Our client was a comprehensive online automotive digital retailing and marketing platform that allowed dealers to manage their operations and marketing from a single location. Built on AWS infrastructure in the N. Virginia region, the project utilized Terraform templates to provision VPC infrastructure across multiple availability zones for high availability. The four isolated environments (dev, qa, beta, prod) were provisioned in separate VPCs with public subnets for services that needed to be exposed to the internet, and private subnets for data-related services like RDS instances and Redis, which were accessible only within the VPC. Bitbucket was used to store the source code, while Jenkins handled the CI/CD pipeline with groovy scripts configured as backup. All outbound rules of security groups were blocked to avoid any data leaks, and the team members worked on a forked repository with merge control on the master branch through pull requests. The Bitbucket Pullrequest Builder plugin was used to trigger builds from the forked repository, allowing developers to verify the code before merging to the master branch.

SonarQube was integrated into Dev build jobs to handle code quality and application security. Developers receive an email indicating the Code Quality gate status change and can review the code smells, security aspects, and vulnerabilities in the SonarQube dashboard. The project manager then reviews and approves the pull request for merging to the master branch. Bitbucket webhook events are used to configure QA builds to trigger when merges occur in the master branch. Protractor, an automation and end-to-end behavior-driven testing tool, is integrated into the QA build jobs. Protractor test reports are sent via email to the QA teams and uploaded to an S3 Bucket for later reference. AngularJS is used for developing frontend web applications, while NodeJS is used for developing backend services. After passing the Protractor testing, manual testing is performed by the QA team, and beta tags are created by the project manager. The beta tags trigger builds in beta environments for final review and testing. The confirmed version of the beta is then tagged according to production naming conventions. Production builds are manually triggered using production tags, and rollbacks of production code are handled using these tags. Finally, a multi-factor authentication service is implemented for AWS user logins, secured with a one-time password with a limited lifetime.

Users receive login email alerts for each login, and password policies are in place to meet complexity requirements and mandatory rotation periods for IAM user passwords. Lambda functions integrated with API Gateway are used based on the scenario, and they are deployed using cloudformation and serverless.
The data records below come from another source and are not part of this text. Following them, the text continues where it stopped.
/-- The next field after an operation is a later field before it, if the operation did not write it. -/
theorem Packs.nextField {d : Depth} {y u v o : Nat} {s t : State} (h : Packs d y u v o s t) (c : Src) (i : Nat)
    (ha : ∀ j < bps d,
      outside (s.work.ptr c + BitVec.ofNat 64 ((used y u v c + i) * bps d) + BitVec.ofNat 64 j) s.work.dp o) :
    t.nextField d c i = s.nextField d c (used y u v c + i) := by
  have e : s.work.ptr c + BitVec.ofNat 64 (used y u v c * bps d) + BitVec.ofNat 64 (i * bps d)
      = s.work.ptr c + BitVec.ofNat 64 ((used y u v c + i) * bps d) := by
    rw [BitVec.add_assoc, ← BitVec.ofNat_add, Nat.add_mul]
  rw [State.nextField, State.nextField, h.work, ptr_after, e, h.sampleAt _ ha]

theorem Apart.nextField {d : Depth} {y u v o y' u' v' o' : Nat} {s t : State} (ap : Apart d y u v o s)
    (h : Packs d y' u' v' o' s t) (ho : o' ≤ o) (c : Src) (i : Nat) (hi : used y' u' v' c + i < used y u v c) :
    t.nextField d c i = s.nextField d c (used y' u' v' c + i) := by
  apply h.nextField
  intro j hj
  rw [BitVec.add_assoc, ← BitVec.ofNat_add]
  have h1 : (used y' u' v' c + i + 1) * bps d ≤ used y u v c * bps d := Nat.mul_le_mul_right _ hi
  have := ap.src c ((used y' u' v' c + i) * bps d + j) (by rw [Nat.add_mul _ 1, Nat.one_mul] at h1; omega)
  unfold outside at *
  omega

/-- The word a `WORD` with `VAL = 0` leaves at the old `DP` (R125). -/
theorem word_written {d : Depth} {p : Pat} {s t : State} (hv : s.work.val = 0) (h : packWord d p s = .next t) :
    t.loadLE 4 s.work.dp =
      packed (s.nextField d (patSample p .s0).1 (patSample p .s0).2)
        (s.nextField d (patSample p .s1).1 (patSample p .s1).2)
        (s.nextField d (patSample p .s2).1 (patSample p .s2).2) := by
  obtain ⟨-, rfl⟩ := packWord_next.mp h
  rw [loadLE_wordResult, toNat_wordValue d p s hv]

/-- Bytes before an operation's output stay. -/
theorem Packs.loadLE_before {d : Depth} {y u v o : Nat} {s t : State} (h : Packs d y u v o s t) (n k : Nat)
    (hn : n ≤ k) (hk : k + o ≤ 2 ^ 64) (base : Addr) (hb : s.work.dp = base + BitVec.ofNat 64 k) :
    t.loadLE n base = s.loadLE n base := by
  apply h.loadLE
  intro i hi
  unfold outside
  rw [hb]
  have : base + BitVec.ofNat 64 i - (base + BitVec.ofNat 64 k) = BitVec.ofNat 64 i - BitVec.ofNat 64 k := by
    ring
  rw [this, BitVec.toNat_sub, BitVec.toNat_ofNat, BitVec.toNat_ofNat]
  omega

/-- Packing from an empty accumulator leaves it empty (R134). -/
theorem Packs.val {d : Depth} {y u v o : Nat} {s t : State} (h : Packs d y u v o s t) : t.work.val = 0 := by
  rw [h.work]; rfl

theorem Packs.dp {d : Depth} {y u v o : Nat} {s t : State} (h : Packs d y u v o s t) :
    t.work.dp = s.work.dp + BitVec.ofNat 64 o := by
  rw [h.work]; rfl

/-- The four words of a group (R93). -/
structure GroupWords (d : Depth) (s t : State) : Prop where
  word1 : t.loadLE 4 s.work.dp = packed (s.nextField d .u 0) (s.nextField d .y 0) (s.nextField d .v 0)
  word2 : t.loadLE 4 (s.work.dp + BitVec.ofNat 64 4) =
    packed (s.nextField d .y 1) (s.nextField d .u 1) (s.nextField d .y 2)
  word3 : t.loadLE 4 (s.work.dp + BitVec.ofNat 64 8) =
    packed (s.nextField d .v 1) (s.nextField d .y 3) (s.nextField d .u 2)
  word4 : t.loadLE 4 (s.work.dp + BitVec.ofNat 64 12) =
    packed (s.nextField d .y 4) (s.nextField d .v 2) (s.nextField d .y 5)

theorem group_written {d : Depth} {s t : State} (hv : s.work.val = 0) (ap : Apart d 6 3 3 16 s)
    (h : packGroup d s = .next t) : GroupWords d s t := by
  obtain ⟨r1, h1, h⟩ := andThen_next.mp h
  obtain ⟨r2, h2, h⟩ := andThen_next.mp h
  obtain ⟨r3, h3, h4⟩ := andThen_next.mp h
  have p1 := packWord_packs h1
  have p2 := packWord_packs h2
  have p3 := packWord_packs h3
  have p4 := packWord_packs h4
  have q2 := p1.compose p2
  have q3 := q2.compose p3
  have w1 := word_written hv h1
  have w2 := word_written p1.val h2
  have w3 := word_written q2.val h3
  have w4 := word_written q3.val h4
  have d1 := p1.dp
  have d2 := q2.dp
  have d3 := q3.dp
  simp only [patUses, patSample] at *
  have n1 := fun c i hi => ap.nextField p1 (by omega) c i hi
  have n2 := fun c i hi => ap.nextField q2 (by omega) c i hi
  have n3 := fun c i hi => ap.nextField q3 (by omega) c i hi
  refine ⟨?_, ?_, ?_, ?_⟩
  · rw [p4.loadLE_before 4 12 (by omega) (by omega) _ d3, p3.loadLE_before 4 8 (by omega) (by omega) _ d2,
      p2.loadLE_before 4 4 (by omega) (by omega) _ d1, w1]
  · have e2 : r2.work.dp = (s.work.dp + BitVec.ofNat 64 4) + BitVec.ofNat 64 4 := by
      rw [d2, BitVec.add_assoc, ← BitVec.ofNat_add]
    have e3 : r3.work.dp = (s.work.dp + BitVec.ofNat 64 4) + BitVec.ofNat 64 8 := by
      rw [d3, BitVec.add_assoc, ← BitVec.ofNat_add]
    rw [p4.loadLE_before 4 8 (by omega) (by omega) _ e3, p3.loadLE_before 4 4 (by omega) (by omega) _ e2, ← d1, w2,
      n1 .y 0 (by decide), n1 .u 0 (by decide), n1 .y 1 (by decide)]
    rfl
  · have e3 : r3.work.dp = (s.work.dp + BitVec.ofNat 64 8) + BitVec.ofNat 64 4 := by
      rw [d3, BitVec.add_assoc, ← BitVec.ofNat_add]
    rw [p4.loadLE_before 4 4 (by omega) (by omega) _ e3]
    change r3.loadLE 4 (s.work.dp + BitVec.ofNat 64 (4 + 4)) = _
    rw [← d2, w3, n2 .v 0 (by decide), n2 .y 0 (by decide), n2 .u 0 (by decide)]
    rfl
  · change t.loadLE 4 (s.work.dp + BitVec.ofNat 64 (4 + 4 + 4)) = _
    rw [← d3, w4, n3 .y 0 (by decide), n3 .v 0 (by decide), n3 .y 1 (by decide)]
    rfl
DynamoDB is used as the NoSQL database, while Redis is used for caching data. Elasticsearch is utilized for analytics purposes, with Kibana monitoring the Elasticsearch clusters. MySQL RDS instances are provisioned in corresponding VPCs to store user data, and those in production environments are configured with Multi AZ for high availability. RDS instances are fine-tuned to match network traffic, with read replicas placed in different regions and availability zones to enhance read queries. Finally, Route 53 health checks are configured to route network traffic based on load.

Bash scripts and Python were used to fulfill specific automation requirements. Frontend sites were hosted in S3 buckets, with CloudFront used as a CDN to cache the website globally. Cloudfront Identity was utilized to prevent unauthorized public access to the S3 bucket, while Cloudfront helped to serve website content faster. We achieved high availability for various components of the application by scaling backend services. Jenkins containerized backend services, pushing the resulting Docker images to the ECR (Elastic Container Registry). Project-based Matrix authentication was employed in Jenkins to bolster security by preventing unauthorized access. ECR images were tagged based on the application version and retained for rollbacks during critical situations. Docker images were pulled and deployed as ECS services, with cluster autoscaling and service autoscaling configured via Cloudwatch alarms and autoscaling groups. Backend services were deployed in ECS and autoscaled using AWS autoscaling groups configured based on network throughput, CPU, and memory usage of the application.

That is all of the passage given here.